Cortisone is a potent anti-inflammatory medication that is a type of steroid.

Cortisone injections make up a very important part of the treatment of shoulder injuries. In combination with an active rehabilitation program they may significantly reduce the need for surgery in shoulder impingement syndrome.

Cortisone injections are useful in the treatment of various musculoskeletal conditions, particularly those of acute inflammation (such as acute bursitis), and degenerative joint and tendon conditions.

It may be suitable that at the time of consultation, you are given a steroid injection so please do not be surprised by this. This will be decided usually following a thorough discussion and examination.

In the shoulder injections are particularly useful in the management of:

• Rotator cuff disease (degenerative tendonosis, impingement, partial tears and subacromial bursitis)
• Adhesive capsulitis (or ‘frozen shoulder’)
• Glenohumeral osteoarthritis
• Acromioclavicular joint disease (osteoarthritis or osteolysis)

Local cortisone injections may cause some side-effects.
These would include:

• Systemic absorption. Care should be taken in diabetics as blood sugar levels may rise
• Infection – The medical literature suggests this occurs in less than 1:20,000 cases. It can be avoided by using a sterile ‘no touch’ technique with the needle and an alcohol swab
• Crystal flare – As previously mentioned occurs in 1:20 patients and can be treated with ice and paracetamol
• Skin changes – Skin atrophy & pigment loss may occur around the injection site. This is generally a minor cosmetic problem and occurs in less than 1:100 patients
• Bleeding (especially if patient has a bleeding tendency)

Driving after my surgery


The time taken before someone can return to driving after shoulder surgery will depend on the type of procedure undertaken, the length of immobilisation (if required) and the recovery of active movements. To be able to drive safely you should be capable of actively moving your shoulder without assistance and without damaging the surgical repair.
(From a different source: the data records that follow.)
-- ==== Sys2Proof/Machine/Fields.lean ====
section
/-! DEFINITION. The fields of every register: bit range, access code (Table 0.4), class (Table 0.5) and reset value, as the
spec's register tables give them. A reset value that the spec gives as "per Inventory", "per part", "per store" and so on is
the value log entries 2 to 5 name. -/

namespace Sys2Proof.Machine

/-- Access codes (Table 0.4). W1S is a code no register uses. -/
inductive Acc where
  | ro | rw | w1c | wo
  deriving DecidableEq, Repr

/-- Field classes (Table 0.5). -/
inductive Cls where
  | fixed | quiet | staged | live
  deriving DecidableEq, Repr

/-- Which copy of a register: its die (0 for the package blocks), its unit in the die, its index in the unit. -/
structure Loc where
  die : Nat := 0
  unit : Nat := 0
  idx : Nat := 0
  deriving DecidableEq, Repr

/-- A field of a register. -/
structure Fld where
  reg : Reg
  hi : Nat
  lo : Nat
  acc : Acc
  cls : Cls
  rst : Part → Loc → Nat

/-- How many bits a field has. -/
def Fld.width (f : Fld) : Nat := f.hi + 1 - f.lo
You should be able to react normally to avoid causing injury to yourself or others due to lack of control.

• It is a requirement that, unless specific dispensation has been granted by the DVLA, a driver uses both arms to control the steering wheel. To achieve this, the driver requires to have sufficient strength and mobility in their shoulder.
• It is the responsibility of the driver to ensure that they are in control of the vehicle at all times. They should be able to demonstrate this if stopped by the police.
• Drivers should check with their physiotherapist, surgeon and vehicle insurance policy before returning to drive after surgery.

• Drivers must not drive under the influence of narcotic medications or within a minimum of 24 hours after an anaesthetic.

Wound care

A plaster will be placed over the site of the injection. Please keep this clean and dry for 48 hours, after which you may remove the plaster and shower.
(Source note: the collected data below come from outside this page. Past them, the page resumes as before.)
-- ==== Sys2Proof/Machine/Path.lean ====
section
/-! DEFINITION. The data path inside a die: Larder cells (R186 to R191), queues towards outputs, the Cellar's arrivals (R129,
R132, R190), the choice of an output and of a Casub site (R34, R173, R176, R185), the transaction tracker (R32, R33) and the
completions it makes. -/

namespace Sys2Proof.Machine

/-! ## Accessors -/

/-- The switch core of a die. -/
def State.xbd (s : State) (d : Nat) : XbDie := Tbl.getD s.xb d {}
/-- Change the switch core of a die. -/
def State.updXb (s : State) (d : Nat) (f : XbDie → XbDie) : State := { s with xb := Tbl.mod s.xb d {} f }
/-- What a port controller holds. -/
def State.port (s : State) (p : Nat) : PortSt := Tbl.getD s.ports p {}
/-- Change what a port controller holds. -/
def State.updPort (s : State) (p : Nat) (f : PortSt → PortSt) : State := { s with ports := Tbl.mod s.ports p {} f }
/-- Location of a port's registers. -/
def portL (p : Nat) : Loc := unitL (portDie p) (portQuad p)
/-- State of a port (Table 4.5). -/
def State.pstate (s : State) (p : Nat) : Nat := s.rd F.PT_STATUS_pstate (portL p)
/-- The port is in Up. -/
def State.portUp (s : State) (p : Nat) : Bool := s.pstate p == 4
/-- The port is holding (R129). -/
def State.holding (s : State) (p : Nat) : Bool := s.rd F.PT_STATUS_cellar (portL p) == 1
/-- Role of the quad (Table 4.10): 0 host, 1 class M, 2 class A, 3 absorbed. -/
def State.role (s : State) (p : Nat) : Nat := s.rd F.PT_CTRL_role (portL p)
/-- The port is a class M or class A slot. -/
def State.isSlot (s : State) (p : Nat) : Bool := s.role p == 1 || s.role p == 2
/-- How many quads the port has (Table 4.10 width_cfg). -/
def State.nQuads (s : State) (p : Nat) : Nat := 2 ^ s.rd F.PT_CTRL_width_cfg (portL p)
/-- The port that a quad belongs to: an absorbed quad belongs to the nearest lower quad that is not absorbed (R113). -/
def State.ownerPort (s : State) (p : Nat) : Nat :=
  if s.role p ≠ 3 then p
  else if s.role (p - 1) ≠ 3 then p - 1
  else if s.role (p - 2) ≠ 3 then p - 2 else p - 3
/-- Queue work that belongs to the command in progress. -/
def State.push (s : State) (w : Work) : State := { s with todo := s.todo ++ [w] }

/-- Table 1.5: the response classes (R188). The rest of TC0 to TC11 are request classes. -/
def isRespClass (c : Nat) : Bool := [2, 5, 6, 7, 8, 11].contains c
/-- Table 1.5: requests that take a tracker entry, by class and kind: of TC9 and TC10 the requests alone. -/
def takesTrk (tc : Nat) (k : MKind) : Bool := [1, 3, 4].contains tc || ((tc == 9 || tc == 10) && k == .cacheReq)

/-- A response, which its tracker entry routes (R222): TC2, TC6 and TC7, and the answers of CXL.cache in TC9 and TC10. -/
def isResponse (m : Msg) : Bool :=
  [2, 6, 7].contains m.tc || ((m.tc == 9 || m.tc == 10) && (m.kind == .cacheRsp || m.kind == .cacheData))

/-- A request that takes a tracker entry; a posted write of TC0 takes none, and none is looked up for it (R32). -/
def tracked (m : Msg) : Bool := takesTrk m.tc m.kind

/-- Entries of one die's tracker (R32). -/
def trkCap : Nat := 16384

/-! ## Cells (R186 to R191) -/

/-- The Inventory has been applied since the package reset (R159, R448). -/
def State.applied (s : State) : Bool := s.rd F.INV_STATUS_state pkgL == 2

/-- What a Casub site holds. -/
def State.site (s : State) (d t : Nat) : SiteSt := Tbl.getD s.sites (key2 d t) {}
/-- Change what a Casub site holds. -/
def State.updSite (s : State) (d t : Nat) (f : SiteSt → SiteSt) : State := { s with sites := Tbl.mod s.sites (key2 d t) {} f }

/-- The part uses XON/XOFF on its Casub links (SK8080). -/
def State.xoffMode (s : State) : Bool := s.part.dieLog2 == 3

/-- Cells of the Casub receive pool of a class in an SK8080 (R160, R161). -/
def State.pool (s : State) (d c : Nat) : Nat :=
  if s.applied then s.rd F.XB_FLOOR_c_casub_pool (idxL d 0 c) else if c = 11 then 4096 else 0

/-- The die that a destination code names (Table 6.1); 0x90 + n stands for die n as a message's next die. -/
def dstDie (dst : Nat) : Nat :=
  if dst < 0x80 then portDie dst else if dst < 0x88 then dst - 0x80 else if dst < 0x90 then dst - 0x88 else dst - 0x90

/-- The die whose block holds an address; none for the package blocks and for addresses that hold no block (Table 1.14). -/
def addrDie (a : Nat) : Option Nat :=
  if 0x100_0000 ≤ a ∧ a < 0x900_0000 then some (a / 0x100_0000 - 1) else none

/-- The die whose Hatch answers an access: that of the block; die 0 for package blocks; the ingress die where there is none (R424). -/
def State.hatchOf (s : State) (ingress a : Nat) : Nat :=
  if a < 0x100_0000 then 0
  else match addrDie a with
    | some d => if d < s.part.dies then d else ingress
    | none => ingress

/-- The die a message goes to next: the die named by `via`, until it is there, else that of its destination. -/
def nextDie (m : Msg) : Nat := m.via.getD (dstDie m.dst)

/-- Cells that the part of a message received so far has set aside in the pool of its class: a message takes its cells when
its header slot is accepted (R155). -/
def State.partCells (s : State) (d t c : Nat) : Nat :=
  match (s.site d t).rxPart with
  | some m => if m.tc = c ∧ nextDie m = d then m.size else 0
  | none => 0

/-- Cells of the pool in use: those that the die's sites took. -/
def State.poolUsed (s : State) (d c : Nat) : Nat :=
  ((upTo 7).map fun t => Tbl.getD (s.xbd d).casubUsed (key2 t c) 0 + s.partCells d t c).sum

/-- The XOFF bits of a class follow the free cells of its pool (R160): set on every site at 2,688 or fewer, cleared on a site
at 2,688 + xon_hyst of the site. -/
def State.xoffUpdate (s : State) (d c : Nat) : State :=
  if !s.xoffMode then s
  else
    let free := s.pool d c - s.poolUsed d c
    s.forEach (upTo 7) fun s t =>
      if free ≤ 2688 then s.on (F.CL_XOFF_xoff_sent c) (unitL d t)
      else if 2688 + s.rd F.CL_XOFF_CTRL_xon_hyst (unitL d t) ≤ free then s.off (F.CL_XOFF_xoff_sent c) (unitL d t)
      else s

/-- The key of a credit counter: class and kind (0 header, 1 data). -/
def crKey (c kind : Nat) : Nat := c * 2 + kind

/-- A Casub receive buffer entry is freed: its credits are returned (R155), and the pool has room again (R160). -/
def State.giveCredit (s : State) (d t c cells : Nat) : State :=
  if s.xoffMode then s.xoffUpdate d c
  else
    let ks := crKey c 0 :: if cells = 0 then [] else [crKey c 1]
    s.updSite d t fun x =>
      { x with
        given := Tbl.mod (Tbl.mod x.given (crKey c 0) 0 fun n => (n + 1) % 65536) (crKey c 1) 0 fun n => (n + cells) % 65536
        changed := x.changed ++ ks.filter fun k => !x.changed.contains k }

/-- May an input take `n` cells for a class now (R188)? Answers how many come from the floor and from the shared region. -/
def State.canTake (s : State) (d input c n : Nat) : Option (Nat × Nat) :=
  let x := s.xbd d
  let free := s.rd F.XB_FLOOR_c_floor (idxL d 0 c) - Tbl.getD x.floorUsed (key2 input c) 0
  let fromFloor := min n free
  let k := n - fromFloor
  let keep := if isRespClass c then 0 else s.rd F.XB_RESP_RESERVE_resp_reserve (dieL d)
  if k = 0 then some (fromFloor, 0)
  else if Tbl.getD x.sharedUsed input 0 + k ≤ s.rd F.XB_IN_CAP_in_cap (dieL d)
      ∧ keep + k ≤ s.rd F.XB_LARDER_FREE_shared_free (dieL d) then some (fromFloor, k)
  else none

/-- Set the free cells of the shared region, with the lowest value kept (Table 6.8). -/
def State.setShared (s : State) (d v : Nat) : State :=
  let s := s.wr F.XB_LARDER_FREE_shared_free (dieL d) v
  s.wr F.XB_LARDER_MIN_shared_min (dieL d) (min v (s.rd F.XB_LARDER_MIN_shared_min (dieL d)))

/-- Shared cells are taken; resp_reserve_hit when the free ones fall to resp_reserve (Table 6.15). -/
def State.takeShared (s : State) (d input n : Nat) : State :=
  let free := s.rd F.XB_LARDER_FREE_shared_free (dieL d)
  let keep := s.rd F.XB_RESP_RESERVE_resp_reserve (dieL d)
  if n = 0 then s
  else
    let s := s.setShared d (free - n)
    if keep < free ∧ free - n ≤ keep then s.ev F.XB_EVENT_resp_reserve_hit (dieL d) input else s

/-- Put a message into the Larder on the cells that are its own now; answers its number. -/
def State.putIn (s : State) (d : Nat) (l : LMsg) : Nat × State :=
  let x := s.xbd d
  let id := x.nextMid
  (id, s.updXb d fun x =>
    { x with
      larder := Tbl.put x.larder id l
      nextMid := id + 1
      floorUsed := Tbl.mod x.floorUsed (key2 l.input l.cls) 0 (· + l.floor)
      sharedUsed := Tbl.mod x.sharedUsed l.input 0 (· + l.shared)
      casubUsed := match l.part with
        | .casub t => Tbl.mod x.casubUsed (key2 t l.cls) 0 (· + l.floor)
        | _ => x.casubUsed
      relayUsed := match l.part with
        | .relay t => Tbl.mod x.relayUsed (key2 t l.cls) 0 (· + l.floor)
        | _ => x.relayUsed })

/-- Put a message into the Larder with the cells it takes; answers its number. -/
def State.store (s : State) (d : Nat) (l : LMsg) : Nat × State :=
  let (id, s) := s.putIn d l
  (id, s.takeShared d l.input l.shared)

/-- One copy of a Larder message has left or been disposed of; with the last copy its cells are freed (R191). -/
def State.freeCopy (s : State) (d : Nat) (mid : Option Nat) : State :=
  match mid with
  | none => s
  | some id =>
    match Tbl.get (s.xbd d).larder id with
    | none => s
    | some l =>
      if 1 < l.copies then
        s.updXb d fun x => { x with larder := Tbl.put x.larder id { l with copies := l.copies - 1 } }
      else
        let s := s.updXb d fun x =>
          { x with
            larder := Tbl.del x.larder id
            mirrored := Tbl.del x.mirrored id
            floorUsed := Tbl.mod x.floorUsed (key2 l.input l.cls) 0 (· - l.floor)
            sharedUsed := Tbl.mod x.sharedUsed l.input 0 (· - l.shared)
            casubUsed := match l.part with
              | .casub t => Tbl.mod x.casubUsed (key2 t l.cls) 0 (· - l.floor)
              | _ => x.casubUsed
            relayUsed := match l.part with
              | .relay t => Tbl.mod x.relayUsed (key2 t l.cls) 0 (· - l.floor)
              | _ => x.relayUsed }
        match l.part with
        | .port => if l.shared = 0 then s else s.setShared d (s.rd F.XB_LARDER_FREE_shared_free (dieL d) + l.shared)
        | .casub t => s.giveCredit d t l.cls (l.floor - 1)
        | .relay t => s.giveCredit d t l.cls (l.floor - 1)

/-- One more copy of a Larder message is outstanding (R199). -/
def State.addCopy (s : State) (d : Nat) (mid : Option Nat) : State :=
  match mid with
  | none => s
  | some id => s.updXb d fun x =>
      match Tbl.get x.larder id with
      | none => x
      | some l => { x with larder := Tbl.put x.larder id { l with copies := l.copies + 1 } }

/-- Set how many copies of a Larder message are outstanding (R200). -/
def State.setCopies (s : State) (d : Nat) (mid : Option Nat) (n : Nat) : State :=
  match mid with
  | none => s
  | some id => s.updXb d fun x =>
      match Tbl.get x.larder id with
      | none => x
      | some l => { x with larder := Tbl.put x.larder id { l with copies := n } }

/-- Take `n` cells for a credit that an input returns (R189), if it can. -/
def State.backCredit (s : State) (d input c n : Nat) : Option State :=
  (s.canTake d input c n).map fun (fl, sh) =>
    (s.updXb d fun x =>
      { x with
        backing := Tbl.mod x.backing (key2 input c) [] (· ++ [(fl, sh)])
        floorUsed := Tbl.mod x.floorUsed (key2 input c) 0 (· + fl)
        sharedUsed := Tbl.mod x.sharedUsed input 0 (· + sh) }).takeShared d input sh

/-- The cells of a message of `n` cells that uses a credit of an input, with the state in which they are its own (R189): the backing of
the oldest credit, what it does not need of it being free again; with none, or none large enough, cells taken now (R188). Answers how
many come from the floor and from the shared region. -/
def State.useCredit (s : State) (d input c n : Nat) : Option ((Nat × Nat) × State) :=
  let now : Option ((Nat × Nat) × State) := (s.canTake d input c n).map fun got => (got, s.takeShared d input got.2)
  match Tbl.getD (s.xbd d).backing (key2 input c) [] with
  | [] => now
  | (fl, sh) :: r =>
    if n ≤ fl + sh then
      let f := min n fl
      let k := n - f
      let s := s.updXb d fun x =>
        { x with backing := Tbl.set x.backing (key2 input c) r []
                 floorUsed := Tbl.mod x.floorUsed (key2 input c) 0 (· - fl)
                 sharedUsed := Tbl.mod x.sharedUsed input 0 (· - sh) }
      some ((f, k), if k < sh then s.setShared d (s.rd F.XB_LARDER_FREE_shared_free (dieL d) + (sh - k)) else s)
    else now

/-- An input withholds credit for a class that `n` cells would back (R189): the count and the bit of XB_IN_STALL say so. -/
def State.withhold (s : State) (d input c n : Nat) : State :=
  if (s.xbd d).withheld.any fun w => w.1 == input && w.2.1 == c then s
  else
    let s := s.updXb d fun x => { x with withheld := x.withheld ++ [(input, c, n)] }
    let s := (s.on (F.XB_IN_STALL_in_stall input) (dieL d)).inc F.XB_CNT_STALL_stalls (dieL d)
    s.ev F.XB_EVENT_in_stall (dieL d) input


/-- Lowest free tracker entry of a die, if any (R32, R33). DESIGN CHOICE (log entry 154): the number of an entry is not free while the NDR
of a copy given up under it may still come (R274). -/
def State.freeTrk (s : State) (d : Nat) : Option Nat :=
  let late := (s.xbd d).late
  let t := (if late.isEmpty then Tbl.lowest s.trks (d * trkCap)
    else Tbl.lowest (late.foldl (fun t n => Tbl.put t (d * trkCap + n.1) ()) (s.trks.map fun e => (e.1, ()))) (d * trkCap))
    - d * trkCap
  if t < trkCap then some t else none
We close all wounds with dissolving stitches and the knots are all buried under the skin, so no stitches need to be removed.
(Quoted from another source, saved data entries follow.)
-- ==== Sys2Proof/Machine/AgentOps.lean ====
section
/-! DEFINITION. The coherence agent and its Loft (chapter 8): lookups, Table 8.6, snoops and their answers, eviction, walks. -/

namespace Sys2Proof.Machine

/-! ## Entries -/

/-- The agent of a die. -/
def State.cad (s : State) (d : Nat) : CaDie := Tbl.getD s.ca d {}
/-- Change the agent of a die. -/
def State.updCa (s : State) (d : Nat) (f : CaDie → CaDie) : State := { s with ca := Tbl.mod s.ca d {} f }
/-- A Loft entry of a die. -/
def State.loftAt (s : State) (d i : Nat) : Option LoftE := Tbl.get (s.cad d).loft i
/-- Show the entries in use and the snoop slots in use. -/
def State.showCa (s : State) (d : Nat) : State :=
  (s.wr F.CA_OCCUPANCY_entries (dieL d) (s.cad d).loft.length).wr F.CA_STATUS_snoops_out (dieL d) (s.cad d).slots.length
/-- Put a Loft entry. -/
def State.putLoft (s : State) (d i : Nat) (e : LoftE) : State :=
  (s.updCa d fun c => { c with loft := Tbl.put c.loft i e }).showCa d
/-- Remove a Loft entry. -/
def State.delLoft (s : State) (d i : Nat) : State := (s.updCa d fun c => { c with loft := Tbl.del c.loft i }).showCa d

/-- The set of a line (R241). -/
def loftSet (quad ld line : Nat) : Nat := (line % 65536) ^^^ (4096 * quad + ld * 256)

/-- The entry of a line, if it has one. -/
def State.loftFind (s : State) (d quad ld line : Nat) : Option Nat :=
  ((upTo 16).map (loftSet quad ld line * 16 + ·)).find? fun i =>
    match s.loftAt d i with
    | some e => e.quad == quad && e.ld == ld && e.line == line
    | none => false

/-- A region covers a line (R236: units of 2 MiB, 2^15 lines). -/
def Region.covers (r : Region) (quad ld line : Nat) : Bool :=
  r.quad == quad && r.ld == ld && decide (2 ^ 15 * r.base ≤ line) && decide (line < 2 ^ 15 * (r.base + r.size))

/-- The shared region that a line of a die lies in (R235). -/
def State.regionOf (s : State) (d quad ld line : Nat) : Option Region :=
  ((s.cad d).regions.map Prod.snd).find? fun r => r.covers quad ld line

/-- A pair is agent-managed: it has a valid region (R237, Table 8.8). -/
def State.agentPair (s : State) (p l : Nat) : Bool :=
  (s.cad (portDie p)).regions.any fun r => r.2.quad == portQuad p && r.2.ld == l

/-- Does the Loft name VCS `v` as a holder? -/
def LoftE.names (e : LoftE) (g v : Nat) : Bool :=
  match e.holders with
  | .none => false
  | .excl => e.sharers.contains v
  | .shared => if e.coarse then bitOf e.vec (v / g) else e.sharers.contains v

/-- The line has no holder. -/
def LoftE.toNone (e : LoftE) : LoftE := { e with holders := .none, coarse := false, sharers := [], vec := 0 }
/-- The line is exclusive to `v`. -/
def LoftE.toExcl (e : LoftE) (v : Nat) : LoftE := { e with holders := .excl, coarse := false, sharers := [v], vec := 0 }
/-- The line is shared by `v` alone. -/
def LoftE.toShared (e : LoftE) (v : Nat) : LoftE := { e with holders := .shared, coarse := false, sharers := [v], vec := 0 }

/-- `v` becomes one more sharer; a fifth turns the line coarse (R243). Answers whether it did. -/
def LoftE.addSharer (e : LoftE) (g v : Nat) : LoftE × Bool :=
  match e.holders with
  | .none => (e.toShared v, false)
  | .excl => ({ e with holders := .shared, sharers := if e.sharers.contains v then e.sharers else e.sharers ++ [v] }, false)
  | .shared =>
    if e.coarse then ({ e with vec := setBit e.vec (v / g) true }, false)
    else if e.sharers.contains v then (e, false)
    else if e.sharers.length < 4 then ({ e with sharers := e.sharers ++ [v] }, false)
    else ({ e with coarse := true, vec := (e.sharers ++ [v]).foldl (fun b w => setBit b (w / g) true) 0, sharers := [] }, true)

/-- `v` holds the line no more. A coarse vector whose groups hold several VCSs stays as it is (R247). -/
def LoftE.remove (e : LoftE) (g v : Nat) : LoftE :=
  match e.holders with
  | .none => e
  | .excl => if e.sharers.contains v then e.toNone else e
  | .shared =>
    if e.coarse then
      (if g = 1 then
        let w := setBit e.vec v false
        if w = 0 then e.toNone else { e with vec := w }
      else e)
    else
      let r := e.sharers.filter (· != v)
      if r.isEmpty then e.toNone else { e with sharers := r }

/-- The entry may be freed (R244). -/
def LoftE.idle (e : LoftE) : Bool :=
  e.holders == .none && e.snoops == 0 && e.asked == 0 && e.readsOut == 0 && !e.writeOut && e.wait.isEmpty && !e.evicting

/-- The VCSs with a Bound vPPB to a pair and bi = 1 on their host port (R253). -/
def State.snoopable (s : State) (p l : Nat) : List Nat :=
  ((s.bindings p l).filter fun di => (s.vppb di.1 di.2).state == 2).map (fun di => (s.vppb di.1 di.2).vcs)
    |>.filter fun v => s.flag F.PT_NEG_PROTO_bi (portL v)

/-- The holders of a line but `h`, as the hosts a snoop would go to (R253). -/
def State.holdersBut (s : State) (d : Nat) (e : LoftE) (h : Option Nat) : List Nat :=
  let vs := match e.holders with
    | .none => []
    | .excl => e.sharers
    | .shared => if e.coarse then
        (s.snoopable (portNo d e.quad) e.ld).filter fun v => bitOf e.vec (v / s.part.coarseG)
      else e.sharers
  vs.filter fun v => h != some v

/-! ## Snoops -/

/-- Ask for a snoop of `v` for a line: it waits for a slot and for its VCS's allowance, and holds the line's entry (R252). -/
def State.askSnoop (s : State) (d i : Nat) (kind : MKind) (v : Nat) : State :=
  match s.loftAt d i with
  | none => s
  | some e =>
    let s := s.putLoft d i { e with asked := e.asked + 1 }
    s.updCa d fun c => { c with snoopWait := c.snoopWait ++ [Snoop.mk e.quad e.ld e.line v kind false] }

/-- May a waiting snoop be issued (R252)? -/
def State.snoopMay (s : State) (d : Nat) (w : Snoop) : Bool :=
  let c := s.cad d
  decide (c.slots.length < 4096)
    && decide ((c.slots.filter fun _ x => x.vcs == w.vcs).length < s.rd F.CA_CTRL_bisnp_max (dieL d))
    && !c.slots.any fun x => x.2.vcs == w.vcs && x.2.line == w.line && x.2.quad == w.quad && x.2.ld == w.ld

/-- The BISnp of a snoop, from its slot towards its host (R239, R252). It carries `placed`, as what the agent has passed does: by
this a flush tells it from a device's own (R257). -/
def snoopMsg (d slot : Nat) (w : Snoop) : Msg :=
  let p := portNo d w.quad
  made { tc := 8, kind := w.kind, dst := w.vcs, src := p, addr := w.line, ld := w.ld, biId := p * 16 + w.ld, biTag := slot,
         placed := true }

/-- Send a snoop, first or again; counted in bisnp. -/
def State.sendSnoop (s : State) (d slot : Nat) (w : Snoop) : State :=
  let s := (s.inc F.CA_CNT_SNOOP_bisnp (dieL d)).pm d 0x6001 0 1
  s.push (.send d (snoopMsg d slot w))

/-- Change the Loft entry of a snoop's line, if it has one. -/
def State.updLine (s : State) (d : Nat) (w : Snoop) (f : LoftE → LoftE) : State :=
  match s.loftFind d w.quad w.ld w.line with
  | none => s
  | some i =>
    match s.loftAt d i with
    | none => s
    | some e => s.putLoft d i (f e)

/-- Issue the first waiting snoop that may go (R252); its line's entry counts it in snoops (R253). -/
def State.issueSnoop (s : State) (d : Nat) : State :=
  match (s.cad d).snoopWait.find? (s.snoopMay d) with
  | none => s
  | some w =>
    match Tbl.free (s.cad d).slots 4096 with
    | none => s
    | some k =>
      let s := s.updCa d fun c => { c with snoopWait := c.snoopWait.erase w, slots := Tbl.put c.slots k w }
      ((s.showCa d).updLine d w fun e => { e with asked := e.asked - 1, snoops := e.snoops + 1 }).sendSnoop d k w

/-! ## Table 8.6 -/

/-- What a message wants of a line (Table 8.5): invalid, shared or exclusive use; a clean eviction; a write with the state it
leaves. -/
inductive AgWant where
  | read (w : MetaV)
  | evict
  | write (w : MetaV)
  deriving DecidableEq, Repr

/-- The kind of an agent message (Table 8.5). -/
def AgMsg.want (a : AgMsg) : AgWant :=
  let m := a.e.msg
  let mv : MetaV := if a.vcs.isNone || m.mv == .noOp then .i else m.mv
  if writesMem m.kind then .write mv
  else match m.kind with
    | .memClnEvct => .evict
    | .memSpecRd => .read .i
    | _ => .read mv

/-- A write from the Exclusive holder (Table 8.5). -/
def AgMsg.ownerWrite (a : AgMsg) (e : LoftE) : Bool :=
  match a.want, a.vcs with
  | .write _, some v => e.holders == .excl && e.sharers.contains v
  | _, _ => false

/-- The snoops that a message's row of Table 8.6 sends: none goes to the host that the message is from, coherent or not (R240). -/
def State.rowSnoops (s : State) (d : Nat) (e : LoftE) (a : AgMsg) : MKind × List Nat :=
  let others := s.holdersBut d e (some a.e.msg.src)
  match a.want with
  | .evict => (.biSnpInv, [])
  | .read .a | .write _ => (.biSnpInv, others)
  | .read .s => (.biSnpData, if e.holders = .excl then others else [])
  | .read _ => (.biSnpCur, if e.holders = .excl then others else [])

/-- The holders after a message's row of Table 8.6. A line that is coarse and stays Shared keeps the coarse form (R243). -/
def LoftE.after (e : LoftE) (g : Nat) (a : AgMsg) : LoftE × Bool :=
  match a.want, a.vcs with
  | .evict, some v => (e.remove g v, false)
  | .evict, none => (e, false)
  | .read .a, some v => (e.toExcl v, false)
  | .read .s, some v => if e.holders = .excl ∧ e.sharers.contains v then (e.toShared v, false) else e.addSharer g v
  | .read _, _ => (e, false)
  | .write .a, some v => (e.toExcl v, false)
  | .write .s, some v =>
    if e.holders = .shared ∧ e.coarse then ({ e with vec := 2 ^ (v / g) }, false) else (e.toShared v, false)
  | .write _, _ => (e.toNone, false)

/-- The state that a message is granted (R248). -/
def AgMsg.grant (a : AgMsg) : MetaV :=
  match a.want with
  | .read .a => .a
  | .read .s => .s
  | _ => .i

/-- A posted CXL.io write of a mirrored range leaves the agent for the copy that takes it (log entry 152); with none it is recorded as lost
(R285). -/
def State.postedSend (s : State) (d g : Nat) (a : AgMsg) (onward : State → QEnt → State) : State :=
  let m := a.e.msg
  match (s.mir d g).postedTo with
  | some 0 => s.ovSend d a.e a.goal
  | some _ =>
    let (p, l) := grpCopy (s.grp d g) 1
    onward s { a.e with msg := { m with dst := p, ld := l, addr := (s.mir d g).lineOf 1 a.line } }
  | none =>
    (s.freeCopy d a.e.mid).lostWriteAt d m.trkDie
      { src := m.src, ptag := m.ptag, tc := m.tc, kind := m.kind, port := portNo d a.quad, ld := a.ld, addr := a.line }

/-- A message at or past the agent goes on to its port, by its overlay route; a mirrored range's read to the copy chosen here
and its write to both copies in one step (R264, R269, R277). -/
def State.agentSend (s : State) (d : Nat) (a : AgMsg) : State :=
  let m := a.e.msg
  let onward (s : State) (e : QEnt) : State :=
    let m := { e.msg with via := none, placed := true }
    if dstDie m.dst = d then s.push (.home d e.input e.mid m) else s.route d e.input e.mid m
  match s.trkOf m with
  | none =>
    match m.grp with
    | some g => if m.placed || !writesMem m.kind || grpKind (s.grp d g) != 1 then s.ovSend d a.e a.goal else s.postedSend d g a onward
    | none => s.ovSend d a.e a.goal
  | some x =>
    match x.mirror, x.atHome && !m.placed with
    | some g, true =>
      if writesMem m.kind then
        let s := if m.copy = 0 then s.ovSend d a.e a.goal else onward s a.e
        match a.second with
        | none => s
        | some b => onward s b
      else
        match (s.mir d g).choose (s.grp d g) d x.addr with
        | none => (s.freeCopy d a.e.mid).poisonOut d m.trkDie m.trk
        | some c =>
          let s := s.pm d 0x7000 g 1
          let s := s.putTrk m.trkDie m.trk { x with readB := c == 1 }
          if c = 0 then s.ovSend d a.e a.goal
          else
            let (p, l) := grpCopy (s.grp d g) 1
            onward s { a.e with msg := { m with dst := p, ld := l, addr := (s.mir d g).lineOf 1 x.addr } }
    | _, _ => s.ovSend d a.e a.goal

/-- The agent answers a message itself with NDR (R248). -/
def State.agentNdr (s : State) (d : Nat) (a : AgMsg) : State :=
  let m := a.e.msg
  (s.freeCopy d a.e.mid).push (.resp d (made { tc := 6, kind := .ndr, trkDie := m.trkDie, trk := m.trk, mv := a.grant }))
The shoulder surgery wounds are generally very small and heal in a cosmetically pleasing way. Over the wounds are placed paper stitches: Steri-strips to de-tension the wound and then splash proof dressings over them.

It is important to note that we say splash proof not water proof.

Usually, you can have a shower at 3 days post-surgery leaving the dressings intact, and trying not to get them wet.

At ten days the wounds should all be healed; the plasters may come off and you may shower normally again (within the parameters of the allowed shoulder movement from your rehab protocol). It is often best to leave the steri-strips on until they fall off naturally or until you come for a review in clinic.